Tuna belong to the family Scombridae. They are large, oceanic fish and are seasonally migratory, some making trans-oceanic journeys. Southern bluefin are found in temperate and cold seas of the southern hemisphere, but migrate to the tropics to spawn. They are a very large species, growing to 245cm in length and 260kg in weight, with a maximum age of 40 years. Southern bluefin mature between 8 -11 years of age (about 155cm in length). Young fish migrate seasonally between the south coast of Australia and the Indian Ocean. The only known spawning ground is in an area south-east of Java, Indonesia.

Stock information

Criterion score: Default red rating info

Stock Area

Southern Hemisphere

Stock information

The Southern bluefin tuna stock (SBT) is assessed and managed by the Commission for the Conservation of Southern Bluefin Tuna (CCSBT). This stock has been exploited for more than 50 years, with total catches peaking at 81,750 t in 1961. A 2006 review of data by the Commission indicated that catches during the preceding 10 to 20 years may have been substantially under-reported. A new stock assessment was carried out in 2017 and suggested that the spawning biomass was only 13% of its unfished state. However, this is an improvement on previous years: assessments indicated the stock was at 5% of its original biomass in 2011 and 9% in 2014. The fishing mortality rate is below the level associated with MSY (F at 0.5FMSY) but the stock remains in a much overfished state (Spawning Stock Biomass, SSB, is 0.49 of SSB MSY). Provisional 2017 catch is 13,947 t, similar to the 2016 catch of 14,445 t. The interim rebuilding objective, set in 2011, is to reach 20% of the unfished state by 2035 with 70% probability, and there is a limit below which the stock size should not be allowed to fall (SSB2010). There is a recent upward trend in the adult population which is a positive signal of rebuilding, recent recruitment is above the expected level (although more data is needed to model this accurately), and current levels of fishing mortality suggest future rebuilding will be faster than initially envisaged in 2011. There are suggestions that some relatively strong cohorts are moving through the fishery, though they have yet to contribute to the spawning stock.

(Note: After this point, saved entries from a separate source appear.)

-- ==== Sys2Proof/Syntax.lean ====
section
/-! DEFINITION. The commands, one constructor for each row of spec/opcode_table.json (spec/30_encoding.md R83). -/

namespace Sys2Proof

/-- A command. All operands but CASTI's column are implicit (R84, R85). -/
inductive Instr where
  | nop
  | cast
  | strip
  | rot
  | lddir
  | ldrec
  | ldhgt
  | ldcell
  | addx
  | addy
  | casti (imm6 : BitVec 6)
  deriving DecidableEq, Repr

end Sys2Proof
end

Southern bluefin tuna remains Critically Endangered on the IUCN Red List.

Management

Criterion score: Default red rating info

While southern bluefin ranges throughout the southern Atlantic, Pacific and Indian Oceans, the Regional Fisheries Management Organisations (RFMOs) for these oceans essentially defer management of the southern bluefin stock to the Commission for the Conservation of Southern Bluefin Tuna (CCSBT). Roughly 60% of the catch is made in the Indian Ocean, 28% in the Pacific Ocean and 12% in the Atlantic Ocean. Owing to its high value, the stock has been considerably overfished and considerable under reporting of catches is thought to have occurred between 1986 and 2006.

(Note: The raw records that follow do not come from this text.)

/-- R153 (a): neither the negation nor the sums wrap. -/
theorem rayGen_exact {c : Cfg} (h : c.WfDirBound) (angle column : BitVec 6) :
    (rayGen c angle column).x.toInt = (readDir c angle).dx.toInt +
        ((readDir c angle).dy.toInt * (2 * (column.toNat : Int) - 64)).tdiv 64 ∧
      (rayGen c angle column).y.toInt = (readDir c angle).dy.toInt +
        (-(readDir c angle).dx.toInt * (2 * (column.toNat : Int) - 64)).tdiv 64 ∧
      (rayGen c angle column).x.toInt.natAbs ≤ 64 ∧ (rayGen c angle column).y.toInt.natAbs ≤ 64 := by
  obtain ⟨hdx, hdy⟩ := readDir_bound h angle
  have hcolumn := column.isLt
  have hk : (2 * (column.toNat : Int) - 64).natAbs ≤ 64 := by omega
  have hx := tdiv64_natAbs_le (readDir c angle).dy.toInt hk
  have hy := tdiv64_natAbs_le (-(readDir c angle).dx.toInt) hk
  simp only [rayGen, narrowSum_toInt, div64_toInt, (mul8x8_toInt _ _).1, columnFactor_toInt]
  rw [neg8_toInt_of_ne (by omega), Int.bmod_eq_of_le (by omega) (by omega), Int.bmod_eq_of_le (by omega) (by omega)]
  exact ⟨rfl, rfl, by omega, by omega⟩

/-- A plane component scaled by less than 64 cannot cancel the direction in both components, and scaled by -64 it only turns a nonzero
direction (R155). -/
theorem direction_eq_zero_of_ray {dx dy k : Int} (hk : k.natAbs < 64 ∨ k = -64) (hx : dx + (dy * k).tdiv 64 = 0)
    (hy : dy + (-dx * k).tdiv 64 = 0) : dx = 0 ∧ dy = 0 := by
  rcases hk with hk | rfl
  · have hle : ∀ {d : Int}, d ≠ 0 → ((d * k).tdiv 64).natAbs < d.natAbs := fun hd => tdiv64_natAbs_lt hd hk
    by_cases hdx : dx = 0
    · exact ⟨hdx, by simpa [hdx] using hy⟩
    · by_cases hdy : dy = 0
      · exact ⟨by simpa [hdy] using hx, hdy⟩
      · have := hle hdy
        have := hle (neg_ne_zero.2 hdx)
        omega
  · have hturn : ∀ d : Int, (d * -64).tdiv 64 = -d := fun d => by
      rw [Int.mul_neg, ← Int.neg_mul, Int.mul_tdiv_cancel _ (by decide)]
    rw [hturn] at hx hy
    omega

theorem rayGen_ne_zero {c : Cfg} (hb : c.WfDirBound) (hn : c.WfDirNonzero) (angle column : BitVec 6) :
    ¬((rayGen c angle column).x = 0 ∧ (rayGen c angle column).y = 0) := by
  rintro ⟨hx, hy⟩
  obtain ⟨ex, ey, -, -⟩ := rayGen_exact hb angle column
  rw [hx] at ex
  rw [hy] at ey
  have hcolumn := column.isLt
  obtain ⟨hdx, hdy⟩ := direction_eq_zero_of_ray (by omega) ex.symm ey.symm
  exact hn angle.toFin ⟨(byte_toInt_eq_zero _).1 hdx, (byte_toInt_eq_zero _).1 hdy⟩

theorem intRay_ne_zero {c : Cfg} (hb : c.WfDirBound) (hn : c.WfDirNonzero) (angle column : BitVec 6) :
    intRay c angle column ≠ (0, 0) := by
  intro h
  obtain ⟨hx, hy⟩ := rayGen_int c angle column
  rw [h] at hx hy
  exact rayGen_ne_zero hb hn angle column ⟨(byte_toInt_eq_zero _).1 hx, (byte_toInt_eq_zero _).1 hy⟩

/-! ### What a cast answers, by the walk over the integers -/

/-- A ray (0, 0) has no active axis, so there is no walk to end or to break off (R154, R155). -/
theorem intStart_chosen_of_zero {c : Cfg} {posx posy : Byte} {angle column : BitVec 6}
    (h : intRay c angle column = (0, 0)) : (intStart c posx posy angle column).chosen = none := by
  simp [intStart, h, intAxis, IntWalk.chosen, IntWalk.takesX]

theorem IntWalk.Ends.chosen_ne_none {c : Cfg} {w : IntWalk} {e : IntEnd} (h : w.Ends c e) : w.chosen ≠ none := by
  cases h <;> simp_all

theorem IntWalk.Fails.chosen_ne_none {c : Cfg} {w : IntWalk} {f : FaultCode} (h : w.Fails c f) : w.chosen ≠ none := by
  cases h <;> simp_all

section
variable {c : Cfg} {posx posy : Byte} {angle column : BitVec 6} {e : IntEnd} {b : Byte} {f : FaultCode}

theorem castColumn_of_zero (h : intRay c angle column = (0, 0)) :
    castColumn c posx posy angle column = .error .recipZ := by
  have hnone := intStart_chosen_of_zero (posx := posx) (posy := posy) h
  rcases castColumn_spec c posx posy angle column with ⟨-, g⟩ | ⟨f, hf, -⟩ | ⟨E, b, hE, -⟩ | ⟨E, b, o, hE, -⟩
  · exact g
  · exact absurd hnone hf.chosen_ne_none
  · exact absurd hnone hE.chosen_ne_none
  · exact absurd hnone hE.chosen_ne_none

theorem castColumn_of_fails (h : (intStart c posx posy angle column).Fails c f) :
    castColumn c posx posy angle column = .error f := by
  rcases castColumn_spec c posx posy angle column with ⟨h0, -⟩ | ⟨f', hf, g⟩ | ⟨E, b, hE, -⟩ | ⟨E, b, o, hE, -⟩
  · exact absurd (intStart_chosen_of_zero h0) h.chosen_ne_none
  · exact fails_unique hf h ▸ g
  · exact (ends_fails hE h).elim
  · exact (ends_fails hE h).elim

/-- A cast whose walk reaches a wall answers by the height there: the commit, or HGTRNG (R165). -/
theorem castColumn_of_ends (h : (intStart c posx posy angle column).Ends c e) (hb : c.height[e.perp]? = some b) :
    (128 ≤ b.toNat ∧ castColumn c posx posy angle column = .error .hgtRng) ∨
      (b.toNat ≤ 127 ∧ ∃ o, castColumn c posx posy angle column = .ok o ∧
        ∀ s : State, (s.commitCast o).completed = s.afterCast (intRay c angle column) e b) := by
  rcases castColumn_spec c posx posy angle column with
    ⟨h0, -⟩ | ⟨f, hf, -⟩ | ⟨E, b', hE, hb', h128, g⟩ | ⟨E, b', o, hE, hb', h127, g, -, -, -, hcommit⟩
  · exact absurd (intStart_chosen_of_zero h0) h.chosen_ne_none
  · exact (ends_fails h hf).elim
  · obtain rfl := ends_unique hE h
    obtain rfl : b' = b := by simpa [hb'] using hb
    exact .inl ⟨h128, g⟩
  · obtain rfl := ends_unique hE h
    obtain rfl : b' = b := by simpa [hb'] using hb
    exact .inr ⟨h127, o, g, hcommit⟩

theorem castColumn_ok_of_ends (h : (intStart c posx posy angle column).Ends c e) (hb : c.height[e.perp]? = some b)
    (h127 : b.toNat ≤ 127) : ∃ o, castColumn c posx posy angle column = .ok o ∧
      ∀ s : State, (s.commitCast o).completed = s.afterCast (intRay c angle column) e b := by
  rcases castColumn_of_ends h hb with ⟨h128, -⟩ | ⟨-, hok⟩
  · omega
  · exact hok

theorem castColumn_eq_recipZ_iff :
    castColumn c posx posy angle column = .error .recipZ ↔ intRay c angle column = (0, 0) := by
  refine ⟨fun h => ?_, castColumn_of_zero⟩
  rcases castColumn_spec c posx posy angle column with ⟨h0, -⟩ | ⟨f, hf, g⟩ | ⟨E, b, -, -, -, g⟩ | ⟨E, b, o, -, -, -, g, -⟩
  · exact h0
  · obtain rfl : f = .recipZ := by simpa [h] using g.symm
    rcases fails_code hf with hf | hf <;> cases hf
  · simp [h] at g
  · simp [h] at g

end

theorem exec_casti_of_ok {s : State} {c : BitVec 6} {o : CastOut} (h : castColumn s.cfg s.posx s.posy s.angle c = .ok o) :
    exec (.casti c) s = .next { (s.commitCast o).completed with column := c } := by
  simp only [exec, execCasti, h, Except.map, perform_ok]
  rfl

theorem exec_casti_of_error {s : State} {c : BitVec 6} {k : FaultCode}
    (h : castColumn s.cfg s.posx s.posy s.angle c = .error k) : exec (.casti c) s = .next (s.raiseFault k) := by
  simp [exec, execCasti, h, Except.map]

theorem exec_cast_eq_raiseFault_iff {s : State} {k : FaultCode} :
    exec .cast s = .next (s.raiseFault k) ↔ castColumn s.cfg s.posx s.posy s.angle s.column = .error k := by
  refine ⟨fun h => ?_, exec_cast_of_error⟩
  rcases perform_map_cases h with ⟨o, -, ht⟩ | ⟨j, hj, ht⟩
  · exact absurd (congrArg State.phase ht) (by simp)
  · obtain rfl : k = j := FaultCode.code_injective (congrArg State.fcode ht)
    exact hj

/-! ### The walk inside a wall border -/

/-- A cell index strictly inside the border. -/
def Inner (m : Int) : Prop :=
  1 ≤ m ∧ m ≤ 6

/-- Cells an axis at index `m` can still enter before it enters the border. -/
def IntAxis.room (a : IntAxis) (m : Int) : Nat :=
  if a.dir = 1 then (6 - m).toNat else (m - 1).toNat

/-- The axis after an accumulation. -/
def IntAxis.accumulate (a : IntAxis) : IntAxis :=
  { a with side := a.side + a.delta }

/-- A property of every active axis at its cell index. -/
def IntWalk.Each (w : IntWalk) (P : Int → IntAxis → Prop) : Prop :=
  (∀ a, w.x = some a → P w.mx a) ∧ ∀ a, w.y = some a → P w.my a

/-- The walk stands inside the border, and each active axis steps by one cell (R156). -/
structure IntWalk.Inside (w : IntWalk) : Prop where
  mx : Inner w.mx
  my : Inner w.my
  dir : w.Each fun _ a => a.dir = 1 ∨ a.dir = -1

/-- Cells the walk can still enter before it enters the border. -/
def IntWalk.room (w : IntWalk) : Nat :=
  w.x.elim 0 (·.room w.mx) + w.y.elim 0 (·.room w.my)

/-- Deltas and side distances so small that no sum before the border leaves eight bits: six deltas of 31 are 186. -/
def IntAxis.Gentle (m : Int) (a : IntAxis) : Prop :=
  a.delta ≤ 31 ∧ a.side + 31 * a.room m ≤ 186

theorem IntAxis.room_step {a : IntAxis} {m : Int} (hd : a.dir = 1 ∨ a.dir = -1) (hm : Inner m) (hm' : Inner (m + a.dir)) :
    a.accumulate.room (m + a.dir) + 1 = a.room m := by
  unfold Inner at hm hm'
  rcases hd with hd | hd
  · rw [IntAxis.room, IntAxis.room, if_pos hd, if_pos (show a.accumulate.dir = 1 from hd)]
    omega
  · have hne : a.dir ≠ 1 := by omega
    rw [IntAxis.room, IntAxis.room, if_neg hne, if_neg (show a.accumulate.dir ≠ 1 from hne)]
    omega

theorem IntAxis.room_le (a : IntAxis) {m : Int} (hm : Inner m) : a.room m ≤ 5 := by
  unfold Inner at hm
  unfold IntAxis.room
  split <;> omega

theorem IntAxis.Gentle.step {a : IntAxis} {m : Int} (h : a.Gentle m) (hd : a.dir = 1 ∨ a.dir = -1) (hm : Inner m)
    (hm' : Inner (m + a.dir)) : a.side + a.delta < 256 ∧ a.accumulate.Gentle (m + a.dir) := by
  obtain ⟨hdelta, hside⟩ := h
  have hroom := IntAxis.room_step hd hm hm'
  refine ⟨by omega, hdelta, ?_⟩
  change a.side + a.delta + _ ≤ 186
  omega

/-- Everything a step of the integer walk can do: it advances and accumulates on one active axis. -/
theorem IntWalk.moved_cases {w : IntWalk} {a : IntAxis} (h : w.chosen = some a) :
    (w.x = some a ∧ w.moved a = { w with mx := w.mx + a.dir, x := some a.accumulate }) ∨
      (w.y = some a ∧ w.moved a = { w with my := w.my + a.dir, y := some a.accumulate }) := by
  unfold IntWalk.chosen at h
  unfold IntWalk.moved
  by_cases hx : w.takesX = true
  · rw [if_pos hx] at h ⊢
    exact .inl ⟨h, rfl⟩
  · rw [if_neg hx] at h ⊢
    exact .inr ⟨h, rfl⟩

/-- Within the grid every cell is wall, or floor inside the border. -/
theorem intCell_of_border {c : Cfg} (hb : c.WfGridBorder) {mx my : Int} (hx : 0 ≤ mx ∧ mx ≤ 7) (hy : 0 ≤ my ∧ my ≤ 7) :
    intCell c mx my = some .wall ∨ (intCell c mx my = some .floor ∧ Inner mx ∧ Inner my) := by
  obtain ⟨i, rfl⟩ : ∃ i : BitVec 3, mx = i.toNat := ⟨BitVec.ofNat 3 mx.toNat, by simp; omega⟩
  obtain ⟨j, rfl⟩ : ∃ j : BitVec 3, my = j.toNat := ⟨BitVec.ofNat 3 my.toNat, by simp; omega⟩
  rw [intCell_nat]
  cases hg : readGrid c i j with
  | wall => exact .inl rfl
  | floor =>
    have hring : ¬(i.toNat = 0 ∨ i.toNat = 7 ∨ j.toNat = 0 ∨ j.toNat = 7) := fun hring => by
      have hwall : readGrid c i j = .wall := hb i.toFin j.toFin hring
      simp [hg] at hwall
    exact .inr ⟨rfl, by unfold Inner; omega, by unfold Inner; omega⟩

section
variable {c : Cfg} {w : IntWalk} {a : IntAxis}

/-- From inside the border a step enters a wall, or stays inside with one cell less to go. -/
theorem IntWalk.Inside.step (hb : c.WfGridBorder) (h : w.Inside) (hc : w.chosen = some a) :
    w.entered c a = some .wall ∨
      (w.entered c a = some .floor ∧ (w.moved a).Inside ∧ (w.moved a).room + 1 = w.room) := by
  obtain ⟨hmx, hmy, hdx, hdy⟩ := h
  obtain ⟨hx0, hx1⟩ := id hmx
  obtain ⟨hy0, hy1⟩ := id hmy
  rcases IntWalk.moved_cases hc with ⟨hx, hmoved⟩ | ⟨hy, hmoved⟩
  · have hd := hdx a hx
    rw [IntWalk.entered, hmoved]
    refine (intCell_of_border hb (mx := w.mx + a.dir) (my := w.my) (by omega) (by omega)).imp_right ?_
    rintro ⟨hfloor, hmx', -⟩
    refine ⟨hfloor, ⟨hmx', hmy, fun a' ha' => Option.some.inj ha' ▸ hd, hdy⟩, ?_⟩
    have := IntAxis.room_step hd hmx hmx'
    simp only [IntWalk.room, hx, Option.elim_some]
    omega
  · have hd := hdy a hy
    rw [IntWalk.entered, hmoved]
    refine (intCell_of_border hb (mx := w.mx) (my := w.my + a.dir) (by omega) (by omega)).imp_right ?_
    rintro ⟨hfloor, -, hmy'⟩
    refine ⟨hfloor, ⟨hmx, hmy', hdx, fun a' ha' => Option.some.inj ha' ▸ hd⟩, ?_⟩
    have := IntAxis.room_step hd hmy hmy'
    simp only [IntWalk.room, hy, Option.elim_some]
    omega

theorem IntWalk.Inside.gentle_step (h : w.Inside) (h' : (w.moved a).Inside) (hc : w.chosen = some a)
    (hg : w.Each IntAxis.Gentle) : a.side + a.delta < 256 ∧ (w.moved a).Each IntAxis.Gentle := by
  obtain ⟨hgx, hgy⟩ := hg
  obtain ⟨hdx, hdy⟩ := h.dir
  rcases IntWalk.moved_cases hc with ⟨hx, hmoved⟩ | ⟨hy, hmoved⟩
  · rw [hmoved] at h' ⊢
    obtain ⟨hsum, hgentle⟩ := (hgx a hx).step (hdx a hx) h.mx h'.mx
    exact ⟨hsum, fun a' ha' => Option.some.inj ha' ▸ hgentle, hgy⟩
  · rw [hmoved] at h' ⊢
    obtain ⟨hsum, hgentle⟩ := (hgy a hy).step (hdy a hy) h.my h'.my
    exact ⟨hsum, hgx, fun a' ha' => Option.some.inj ha' ▸ hgentle⟩

theorem IntWalk.Inside.room_le (h : w.Inside) : w.room ≤ 10 := by
  have hle : ∀ (o : Option IntAxis) {m : Int}, Inner m → o.elim 0 (·.room m) ≤ 5 := fun o _ hm => by
    cases o with
    | none => simp
    | some a => exact a.room_le hm
  exact Nat.add_le_add (hle _ h.mx) (hle _ h.my)

/-- The wall border is the last cell a walk enters. -/
theorem IntWalk.Inside.steps_le {e : IntEnd} (hb : c.WfGridBorder) (h : w.Inside) (he : w.Ends c e) :
    e.steps ≤ w.room + 1 := by
  induction he with
  | hit w a hc hwall => exact Nat.le_add_left 1 _
  | goOn w a e hc hfloor hsum hends ih =>
    rcases h.step hb hc with hwall | ⟨-, hinside, hroom⟩
    · simp [hfloor] at hwall
    · rw [← hroom]
      exact Nat.succ_le_succ (ih hinside)

/-- Inside the border a walk can only break off by a sum that leaves eight bits, and not even so with gentle axes. -/
theorem IntWalk.Inside.fails {f : FaultCode} (hb : c.WfGridBorder) (h : w.Inside) (hf : w.Fails c f) :
    f = .sideOvf ∧ ¬w.Each IntAxis.Gentle := by
  induction hf with
  | leaves w a hc hnone => rcases h.step hb hc with hwall | ⟨hfloor, -⟩ <;> simp_all
  | carries w a hc hfloor hsum =>
    rcases h.step hb hc with hwall | ⟨-, hinside, -⟩
    · simp [hfloor] at hwall
    · refine ⟨rfl, fun hg => ?_⟩
      obtain ⟨hlt, -⟩ := h.gentle_step hinside hc hg
      omega
  | goOn w a f hc hfloor hsum hfails ih =>
    rcases h.step hb hc with hwall | ⟨-, hinside, -⟩
    · simp [hfloor] at hwall
    · obtain ⟨hcode, hgentle⟩ := ih hinside
      exact ⟨hcode, fun hg => hgentle (h.gentle_step hinside hc hg).2⟩

end

theorem intAxis_dir {c : Cfg} {r : Int} {p : Byte} {a : IntAxis} (h : intAxis c r p = some a) : a.dir = 1 ∨ a.dir = -1 := by
  unfold intAxis at h
  split at h
  · cases h
  · next hr =>
    cases h
    exact (lt_or_gt_of_ne hr).symm.imp Int.sign_eq_one_of_pos Int.sign_eq_neg_one_of_neg

/-- The edge is at most 32 sub-units away, so a first side distance is at most its delta (R158). -/
theorem intAxis_side_le {c : Cfg} {r : Int} {p : Byte} {a : IntAxis} (h : intAxis c r p = some a) : a.side ≤ a.delta := by
  unfold intAxis at h
  split at h
  · cases h
  · cases h
    refine Nat.div_le_of_le_mul (Nat.mul_le_mul_right _ ?_)
    split <;> omega

theorem intAxis_delta_le {c : Cfg} {r : Int} {p : Byte} {a : IntAxis} {n : Nat} (hn : ∀ m : Fin 256, c.recip[m].toNat ≤ n)
    (h : intAxis c r p = some a) : a.delta ≤ n := by
  unfold intAxis at h
  split at h
  · cases h
  · cases h
    by_cases hr : r.natAbs < 256
    · simpa [Vector.getElem?_eq_getElem hr] using hn ⟨r.natAbs, hr⟩
    · simp [Vector.getElem?_eq_none (xs := c.recip) (Nat.not_lt.1 hr)]

section
variable {c : Cfg} {posx posy : Byte} (angle column : BitVec 6)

The primary conservation measure for management of the southern bluefin tuna stock is the Total Allowable Catch (TAC), allocated across Japan, Australia, Republic of Korea, the Fishing Entity of Taiwan, New Zealand, Indonesia, European Union and South Africa. Some flexibility is provided for limited carry-forward of unfished allocations between quota years. In recent years, reported catches have been below the TACs (which are set at 14,647t for 2015-2017, increasing to 17,647t for 2018-2020). These TACs are set in accordance with the long term management plan for the fishery, which aims to recover stocks to 20% of their unfished level by 2035 with 70% probability. 2017 projections suggest this might be achieved sooner, however there are concerns over levels of unaccounted mortality, e.g. through IUU, and there is no long term rebuilding target. While the scientific committee suggests that the current management plan does not need to be changed, in 2017 they recommended as a matter of urgency to take steps to quantify all sources of unaccounted mortality. A new management procedure will be developed to guide the setting of TACs for 2021 and onwards, taking into account changes in data availability.

The CCSBT has a Catch Documentation Scheme (CDS) for southern bluefin tuna, providing for tracking and validation of legitimate products from catch to the point of first sale on domestic or export markets. All southern bluefin tuna products must be accompanied by documentation which includes details of the vessel and area of catch, which will help monitor catches and trade. In addition, the CCSBT have developed a register of vessels that are authorized to catch southern bluefin tuna, so that members and cooperating non-members of the CCSBT are required to refuse the import of this species caught by vessels not on the list, as well as an annually-reviewed register of vessels carrying out Illegal, Unreported and Unregulated (IUU) fishing. All transhipments must be authorised in advance and Observed. In 2016, the Commission banned the use of large-scale driftnets on the high seas where it might lead to catches of southern bluefin tuna.

As the fishery operates within the jurisdiction of other RFMOs, vessels are also expected to adhere to the management and conservation measures of these intergovernmental organisations. CCSBT works to ensure its own regulations are compatible with those of other RFMOs.

Capture Information

Criterion score: Default red rating info

In 2016, most of the southern bluefin catches were made by longline (62%) and purse seine (38%). 60% of the catch was made in the Indian Ocean, 28% in the Pacific and 12% in the Atlantic. Current catches are around 18% of what they were at their peak in 1961.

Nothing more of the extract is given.